__What you have to do__
Could you copy, exactly as written, every line from the first line of the records through the one containing "decode [0x01, 0x02, 0xaa]"?

(Stored data)
-- ==== Sys2Proof/Certificates/Slice0/Obligations.lean ====
section
/-!
DEFINITION. The statements for the provers: what the numbered rules of spec/ say the core does. A docstring that begins with a
rule number formalises that rule; the others name the rules they rest on, and the decisions D<n> of 92_eei_decisions.md where
those rules are the spec's own choice. `Config.hcBlockWords` is `HC_BLOCK_WORDS`, which no statement fixes.
-/

open Sys2Proof
open Sys2Proof.Machine
open Sys2Proof.Safety

/-! ## Encoding -/

/-- Every well-formed command decodes from its encoding, whatever bytes follow (30_encoding.md R91 to R98, the spec's
own encoding, D1 to D7). -/
def Obligations.DecodeOfEncodeIsTheCommand : Prop :=
  ∀ (i : Instr) (rest : List Byte), i.wellFormed = true → decode (encode i ++ rest) = .command i rest

/-- Every decoded command is well formed and its bytes are its encoding: no byte string has two meanings, and every byte of a
command is accounted for (30_encoding.md R91 to R98, the spec's own encoding, D1 to D7). -/
def Obligations.DecodedCommandIsItsEncoding : Prop :=
  ∀ (bs rest : List Byte) (i : Instr), decode bs = .command i rest → i.wellFormed = true ∧ bs = encode i ++ rest

/-- Commands written out from the format tables of 30_encoding.md R93 to R97 (D2 to D4) decode to what they stand for. -/
def Obligations.FormatTableBytesDecode : Prop :=
  decode [0x01, 0x02, 0xaa] = .command (.construct 2) [0xaa] ∧
  decode [0x02, 0x02, 0x11, 0x22, 0x01, 0x33, 0x05, 0x00, 0x00, 0x00, 0x00, 0x00, 0x00, 0x80] =
    .command (.init [0x11, 0x22] [0x33] 0x8000000000000005) [] ∧
  decode [0x03, 0xbe, 0x01, 0x00, 0x00, 0x00, 0x00, 0x00, 0x00] = .command (.seek 446) [] ∧
  decode [0x04, 0x02, 0x00, 0x00, 0x00, 0xfc, 0x80, 0x06] = .command (.apply [0xfc, 0x80]) [0x06] ∧
  decode [0x05] = .command .getpos [] ∧
  decode [0x06] = .command .getiv []

/-- The bytes that select no command are 0x00 and 0x07..0xFF, and they are illegal whatever follows (30_encoding.md R92,
R104, D2, D6). -/
def Obligations.IllegalOpcodesAreTheUnlistedBytes : Prop :=
  ∀ (b : Byte) (bs : List Byte), decode (b :: bs) = .illegal b bs ↔ (b = 0 ∨ 7 ≤ b.toNat)

/-- The length of a command comes from the opcode byte and the length fields alone: it is the opcode map's total length, the
decoder consumes exactly that many bytes, and it waits exactly while fewer have arrived or a length field has not
(30_encoding.md R91, R92, R102, D2, D7). -/
def Obligations.FrameLengthDecidesConsumption : Prop :=
  ∀ bs : List Byte,
    (∀ i rest, decode bs = .command i rest →
      frameLength bs = some (commandLength i) ∧ bs.length = commandLength i + rest.length) ∧
    (decode bs = .incomplete ↔ ∀ L, frameLength bs = some L → bs.length < L)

__Result of this task__
-- ==== Sys2Proof/Certificates/Slice0/Obligations.lean ====
section
/-!
DEFINITION. The statements for the provers: what the numbered rules of spec/ say the core does. A docstring that begins with a
rule number formalises that rule; the others name the rules they rest on, and the decisions D<n> of 92_eei_decisions.md where
those rules are the spec's own choice. `Config.hcBlockWords` is `HC_BLOCK_WORDS`, which no statement fixes.
-/

open Sys2Proof
open Sys2Proof.Machine
open Sys2Proof.Safety

/-! ## Encoding -/

/-- Every well-formed command decodes from its encoding, whatever bytes follow (30_encoding.md R91 to R98, the spec's
own encoding, D1 to D7). -/
def Obligations.DecodeOfEncodeIsTheCommand : Prop :=
  ∀ (i : Instr) (rest : List Byte), i.wellFormed = true → decode (encode i ++ rest) = .command i rest

/-- Every decoded command is well formed and its bytes are its encoding: no byte string has two meanings, and every byte of a
command is accounted for (30_encoding.md R91 to R98, the spec's own encoding, D1 to D7). -/
def Obligations.DecodedCommandIsItsEncoding : Prop :=
  ∀ (bs rest : List Byte) (i : Instr), decode bs = .command i rest → i.wellFormed = true ∧ bs = encode i ++ rest

/-- Commands written out from the format tables of 30_encoding.md R93 to R97 (D2 to D4) decode to what they stand for. -/
def Obligations.FormatTableBytesDecode : Prop :=
  decode [0x01, 0x02, 0xaa] = .command (.construct 2) [0xaa] ∧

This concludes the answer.